Twelve artists elected to Aosdána
Association honours new members in artforms such as writing, drama, dance and film
Choreographer Liz Roche: among those admitted to Aosdána’s circle of 250 artists due to vacancies arising in the last year. Photograph: Brenda Fitzsimons
The 12 newly elected members are Kevin Barry (literature), Gerard Byrne (visual art), Pat Collins (visual art), Jim Doherty (music), Margo Harkin (visual art), Martin Lynch (literature), Gina Moxley (literature), Valerie Mulvin (architecture), Mairead O’hEocha (visual art), Arthur Riordan (literature), Liz Roche (choreography) and Jennifer Walshe (music).
It brings the Aosdána membership to 249. There was a tie for the last position. A postal ballot will decide the outcome.
Founded in 1981 Aosdána honours people who have made an outstanding contribution to the creative arts in Ireland. Membership is limited to 250 living artists working in architecture, choreography, music, literature and visual art. The cnuas, a €17,000 annual stipend, is paid to members in need.
In the past year, 13 Aosdána members died, including Micky Donnelly, Ciaran Carson, Ulick O’Connor, Tom MacIntyre, Sonja Landweer, Veronica Bolay, Joe Steve Ó Neachtain, Janet Mullarney, Tim Robinson, Michael Cullen, Eric Sweeney, Eugene McCabe and, most recently, Derek Mahon.
Living in Co Sligo, Kevin Barry is best known as the author of Night Boat to Tangier, Beatlebone and City of Bohane. Playwright Gina Moxley has written 18 plays over 30 years, including her recent The Patient Gloria staged at the Abbey Theatre.
Arthur Riordan has been both actor and playwright for over three decades, particularly in conjunction with the Rough Magic Theatre company which staged his Improbable Frequency, for instance. Gerard Byrne works in film and photography with a catalogue spanning 25 years. He represented Ireland at the 52nd Venice Biennale and currently holds a professorship at the art academy of the Staedelschule in Frankfurt.
Pat Collins has made over 30 films including his Oscar-nominated Songs of Granite (2017), a portrait of Joe Heaney. Other portrait films include A Private World (2004), about John McGahern and Tim Robinson: Connemara (2011).
Jim Doherty is one of Ireland’s most highly regarded jazz musicians and has been active since the early 1960s in trios, quartets and big bands. Margo Harkin is a film-maker based in Derry and was involved with the Field Day Theatre Company there from its beginning in 1980. Over a 12-year period from 1998, she made Bloody Sunday – A Derry Diary.
Playwright and architect
Playwright Martin Lynch grew up in Belfast’s docks area and was at one stage resident playwright at the city’s Lyric Theatre. One of his more recent works was The Miami Showband Story (2019) ,co-written with Marie Jones. He has written many plays in collaboration with communities.

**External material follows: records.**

-- ==== Sys2Proof/Laws/Shelf.lean ====
section
/-! SUPPORT. The lease slots and the admission order under the arbiter, the finishing tests and the overlap test: which
lease stands where, whose it is, what it was given and what it has delivered stay; and a slot that such work does not name
keeps all of its lease but the rates. -/

namespace Sys2Proof.Machine

/-! ### Reading a lease slot after writing one -/

/-- The slot written reads as written. -/
theorem leaseSlot_modLease (n : Nat) (f : Lease → Lease) (s : State) :
    (s.modLease n f).leaseSlot n = { s.leaseSlot n with lease := (s.lease? n).map f } := by
  by_cases h : n - 1 < 8
  · exact tget_tset_self s.admission.leases (n - 1) _ .initial h
  · have e : s.leaseSlot n = .initial := tget_of_le _ _ _ (by omega)
    have e2 : (s.modLease n f).leaseSlot n = .initial := tget_of_le _ _ _ (by omega)
    rw [e2]; simp [State.lease?, e, LeaseSlot.initial]

/-- Every other slot reads as before. -/
theorem leaseSlot_modLease_ne {n m : Nat} (h : m - 1 ≠ n - 1) (f : Lease → Lease) (s : State) :
    (s.modLease m f).leaseSlot n = s.leaseSlot n := tget_tset_ne _ _ _ _ _ h

theorem leaseSlot_setLeaseSlot {n : Nat} (h : n - 1 < 8) (x : LeaseSlot) (s : State) :
    (s.setLeaseSlot n x).leaseSlot n = x := tget_tset_self s.admission.leases (n - 1) _ .initial h

theorem leaseSlot_setLeaseSlot_ne {n m : Nat} (h : m - 1 ≠ n - 1) (x : LeaseSlot) (s : State) :
    (s.setLeaseSlot m x).leaseSlot n = s.leaseSlot n := tget_tset_ne _ _ _ _ _ h

@[simp] theorem lease_modLease (n : Nat) (f : Lease → Lease) (s : State) :
    (s.modLease n f).lease? n = (s.lease? n).map f := by simp [State.lease?, leaseSlot_modLease]

theorem lease_modLease_ne {n m : Nat} (h : m - 1 ≠ n - 1) (f : Lease → Lease) (s : State) :
    (s.modLease m f).lease? n = s.lease? n := by simp [State.lease?, leaseSlot_modLease_ne h]

/-! ### What stays of every lease -/

def LeaseSlot.root (x : LeaseSlot) : LeaseSlot := { x with lease := x.lease.map Lease.root }

structure Shelf where
  roots : Vector LeaseSlot 8
  order : List Handle
  marks : Vector (Option StatusRecord × Option Temp) 8

/-- The roots of the leases, the admission order, and what each station was last heard to say. -/
def State.shelf (s : State) : Shelf :=
  { roots := s.admission.leases.map LeaseSlot.root, order := s.admission.order
    marks := s.link.stations.map fun x => (x.status, x.supply) }

theorem foldl_shelf {α : Type} (f : State → α → State) (h : ∀ s a, (f s a).shelf = s.shelf) (l : List α) (s : State) :
    (l.foldl f s).shelf = s.shelf := foldl_keeps State.shelf f h l s
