theorem admission_tellOwner (k : LeaseKind) (out : LeaseOutcome) (s : State) :
    (tellOwner k out s).admission = s.admission := by
  unfold tellOwner; repeat' split
  · exact raiseIf_admission _ _ _
  all_goals rfl

/-! ### A lease dismissed -/

theorem admission_dismiss {l : Lease} (out : LeaseOutcome) (h : s.lease? n = some l) :
    (dismiss n out s).admission = (freeLease n l out s).admission := by
  obtain ⟨b, c, hb⟩ := unserve_eq l.serve s
  unfold dismiss
  rw [h]
  dsimp only
  rw [admission_tellOwner, hb]
  exact admission_noteEligible _ _

/-- A dismissed lease leaves its slot free. -/
theorem lease_dismiss (hn : n - 1 < 8) (out : LeaseOutcome) (s : State) : (dismiss n out s).lease? n = none := by
  cases h : s.lease? n with
  | none => rw [dismiss, h]; exact h
  | some l =>
    rw [lease_of_admission (admission_dismiss out h)]
    exact congrArg LeaseSlot.lease (leaseSlot_setLeaseSlot hn _ _)

theorem lease_dismiss_ne (h : m - 1 ≠ n - 1) (out : LeaseOutcome) (s : State) :
    (dismiss m out s).lease? n = s.lease? n := by
  cases hl : s.lease? m with
  | none => rw [dismiss, hl]
  | some l =>
    rw [lease_of_admission (admission_dismiss out hl)]
    exact congrArg LeaseSlot.lease (leaseSlot_setLeaseSlot_ne h _ _)

/-! ### A lease ended -/

/-- A lease that is ended is in REVOKING where it is still in the table. -/
theorem lease_beginEnding (hn : n - 1 < 8) {r : LeaseOutcome} {l : Lease}
    (hl : (beginEnding n r s).lease? n = some l) : l.state = .revoking := by
  unfold beginEnding at hl
  split at hl
  · next h => rw [h] at hl; cases hl
  · next l0 h =>
    split at hl
    · next hrev => rw [h] at hl; cases hl; exact hrev
    · split at hl
      · rw [lease_dismiss hn] at hl; cases hl
      · rw [beginRevoking, lease_of_admission (admission_place _ _ _), lease_modLease, h] at hl
        cases hl; rfl

theorem lease_beginEnding_ne (h : m - 1 ≠ n - 1) (r : LeaseOutcome) (s : State) :
    (beginEnding m r s).lease? n = s.lease? n := by
  unfold beginEnding; repeat' split
  · rfl
  · rfl
  · exact lease_dismiss_ne h r s
  · rw [beginRevoking, lease_of_admission (admission_place _ _ _), lease_modLease_ne h]

/-! ### The inlets -/

/-- The inlets that the roster's entries have of their own. -/
def State.inlets (s : State) : Vector Nat 8 := s.roster.entries.map Entry.inlet

theorem entryInlet_of_inlets (hv : t.kept.valve = s.kept.valve) (hp : t.kept.params = s.kept.params)
    (hi : t.inlets = s.inlets) (i : Nat) : t.entryInlet i = s.entryInlet i := by
  have hown : (t.entry i).inlet = (s.entry i).inlet := by
    have := congrArg (tget · i Entry.absent.inlet) hi
    simpa only [State.inlets, tget_map, State.entry] using this
  have hvalve : t.solar.valve = s.solar.valve := hv
  have hparams : t.solar.params = s.solar.params := hp
  rw [State.entryInlet, State.entryInlet, hown, Solar.inlet, Solar.inlet, hvalve, hparams]
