-- ==== Sys2Proof/Machine/Bits.lean ====
section
/-! DEFINITION. The integer and byte-sequence notation of 00_scope.md R7 to R9. -/

namespace Sys2Proof.Machine

/-- `ceil(a / b)` for `b > 0`, equal to `floor((a + b - 1) / b)` (R7). -/
def ceilDiv (a b : Nat) : Nat := (a + b - 1) / b

/-- `v[hi:lo] = floor(v / 2^lo) mod 2^(hi-lo+1)` (R8). -/
def bits (v hi lo : Nat) : Nat := v / 2 ^ lo % 2 ^ (hi - lo + 1)

/-- The byte `v[7:0]`. -/
def byteOf (v : Nat) : Byte := BitVec.ofNat 8 v

/-- `be32(w)`: most significant byte first (R9). -/
def be32 (w : Nat) : List Byte :=
  [byteOf (bits w 31 24), byteOf (bits w 23 16), byteOf (bits w 15 8), byteOf (bits w 7 0)]

/-- `le32(w)`: least significant byte first (R9). -/
def le32 (w : Nat) : List Byte :=
  [byteOf (bits w 7 0), byteOf (bits w 15 8), byteOf (bits w 23 16), byteOf (bits w 31 24)]

/-- `clamp(v, lo, hi)` (R7). -/
def clamp (v lo hi : Int) : Int := if v < lo then lo else if v > hi then hi else v

/-- `v >> n` on a possibly negative integer: the arithmetic shift `floor(v / 2^n)` (R7, 43_color_converter.md R142). -/
def arithShift (v : Int) (n : Nat) : Int := v / 2 ^ n

end Sys2Proof.Machine
end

Valerie Mulvin is a graduate of UCD school of architecture whose more recent work includes Blackrock Further Education Institute and Public Library, the Irish Architecture Foundation, the Trinity Long Room Hub and the James Ussher Library also in TCD.
Painter Mairead O’hEocha studied fine art at Goldsmith’s London and at NCAD. Recent exhibitions include Shaping Ireland, Landscapes in Irish Art at the National Gallery of Ireland last year.

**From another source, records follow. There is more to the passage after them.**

-- ==== Sys2Proof/Machine/Descriptor.lean ====
section
/-! DEFINITION. The Format Descriptor Table (10_state.md R32, 40_descriptor_table.md R100 to R112) and DESCRIBE (R110). -/

namespace Sys2Proof.Machine

/-- Chroma subsampling (R100). -/
inductive Subsampling where
  | s444 | s422
deriving DecidableEq, Repr

/-- Byte order of a format (R100). -/
inductive Endian where
  | notApplicable | big | little | notStated
deriving DecidableEq, Repr

/-- Component order (R102). -/
inductive ComponentOrder where
  | rgb | argb | bgra | uyvy | yuvaNotStated
deriving DecidableEq, Repr

/-- A Format Descriptor (R100). -/
structure Descriptor where
  depth : Nat
  ncomp : Nat
  subsamp : Subsampling
  endian : Endian
  impl : Bool
  order : ComponentOrder
  groupPixels : Nat
  groupBytes : Nat
  name : List Char
deriving DecidableEq, Repr

/-- `YUVA10_GROUP_PIXELS`: OPEN, even (00_scope.md R6, log 7). -/
def yuva10GroupPixels : Nat := 2 * (Config.yuva10PixelPairs.val + 1)

/-- `YUVA10_GROUP_BYTES`: OPEN, at most 255 and at least 30 bits per pixel of the group (00_scope.md R6, log 7). -/
def yuva10GroupBytes : Nat :=
  let least := ceilDiv (30 * yuva10GroupPixels) 8
  least + Config.yuva10SpareBytes % (256 - least)

/-- `DescRead`: the rows of R104. -/
def descRead : Tag → Descriptor
  | .rgb8 => ⟨8, 3, .s444, .notApplicable, true, .rgb, 1, 3, ['R', 'G', 'B', '8']⟩
  | .argb8 => ⟨8, 4, .s444, .notApplicable, true, .argb, 1, 4, ['A', 'R', 'G', 'B', '8']⟩
  | .bgra8 => ⟨8, 4, .s444, .notApplicable, true, .bgra, 1, 4, ['B', 'G', 'R', 'A', '8']⟩
  | .rgb10 => ⟨10, 3, .s444, .big, true, .rgb, 1, 4, ['R', 'G', 'B', '1', '0']⟩
  | .rgb12Be => ⟨12, 3, .s444, .big, true, .rgb, 2, 9, ['R', 'G', 'B', '1', '2', '_', 'B', 'E']⟩
  | .rgb12Le => ⟨12, 3, .s444, .little, true, .rgb, 2, 9, ['R', 'G', 'B', '1', '2', '_', 'L', 'E']⟩
  | .yuv8_422 => ⟨8, 3, .s422, .notApplicable, true, .uyvy, 2, 4, ['Y', 'U', 'V', '8', '_', '4', '2', '2']⟩
  | .yuv10_422 => ⟨10, 3, .s422, .little, true, .uyvy, 6, 16, ['Y', 'U', 'V', '1', '0', '_', '4', '2', '2']⟩
  | .rgb10xBe => ⟨10, 3, .s444, .big, false, .rgb, 1, 4, ['R', 'G', 'B', '1', '0', 'X', '_', 'B', 'E']⟩
  | .rgb10xLe => ⟨10, 3, .s444, .little, false, .rgb, 1, 4, ['R', 'G', 'B', '1', '0', 'X', '_', 'L', 'E']⟩
  | .yuva10_422 =>
    ⟨10, 4, .s422, .notStated, false, .yuvaNotStated, yuva10GroupPixels, yuva10GroupBytes,
      ['Y', 'U', 'V', 'A', '1', '0', '_', '4', '2', '2']⟩

/-- The registered tag of a code, if the code is 0 to 10 (30_encoding.md R82). -/
def tagOfCode (t : Nat) : Option Tag :=
  match t with
  | 0 => some .rgb8
  | 1 => some .argb8
  | 2 => some .bgra8
  | 3 => some .rgb10
  | 4 => some .rgb12Be
  | 5 => some .rgb12Le
  | 6 => some .yuv8_422
  | 7 => some .yuv10_422
  | 8 => some .rgb10xBe
  | 9 => some .rgb10xLe
  | 10 => some .yuva10_422
  | _ => none

/-- `subsampCode` (R101). -/
def Subsampling.code : Subsampling → Nat
  | .s444 => 0
  | .s422 => 1

/-- `endianCode` (R101). -/
def Endian.code : Endian → Nat
  | .notApplicable => 0
  | .big => 1
  | .little => 2
  | .notStated => 3

/-- `orderCode` (R102). -/
def ComponentOrder.code : ComponentOrder → Nat
  | .rgb => 0
  | .argb => 1
  | .bgra => 2
  | .uyvy => 3
  | .yuvaNotStated => 4

/-- `encodeDesc(d)` (R101). -/
def encodeDesc (d : Descriptor) : Word :=
  BitVec.ofNat 32
    (d.depth ||| (d.ncomp <<< 4) ||| (d.subsamp.code <<< 7) ||| (d.endian.code <<< 8) ||| (d.impl.toNat <<< 10)
      ||| (d.order.code <<< 12) ||| (d.groupPixels <<< 16) ||| (d.groupBytes <<< 24))

/-- Characters as a number, the first in the least significant byte. -/
def nameValue : List Char → Nat
  | [] => 0
  | c :: cs => c.toNat + 256 * nameValue cs

/-- `encodeName(d)`: byte `k` is the ASCII code of character `k`, zero above the name (R103). -/
def encodeName (d : Descriptor) : BitVec 128 := BitVec.ofNat 128 (nameValue d.name)

/-- DESCRIBE (R110). -/
def execDescribe (t : Nat) (s : State) : Host.Outcome State Fault Refusal :=
  match tagOfCode t with
  | none => .next (s.raise .other .unsupportedFormat)
  | some tag =>
    .next ({ s with desc := encodeDesc (descRead tag), descName := encodeName (descRead tag) }).completeOk

end Sys2Proof.Machine
end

Choreographer Liz Roche is co-founder and artistic director of Dublin-based Liz Roche Company. It has produced and toured over 20 of her works throughout Ireland and internationally. She directed Embodied, a series of five choreographed female proclamations commissioned by An Post/GPO for their 2016 celebrations.
Composer Jennifer Walshe was born in Dublin and studied at the Royal Scottish Academy of Music and Drama and Northwestern University, Chicago. Her music has been performed all over the world. Currently she is professor at the Hochschule für Musik und Darstellende Kunst in Stuttgart.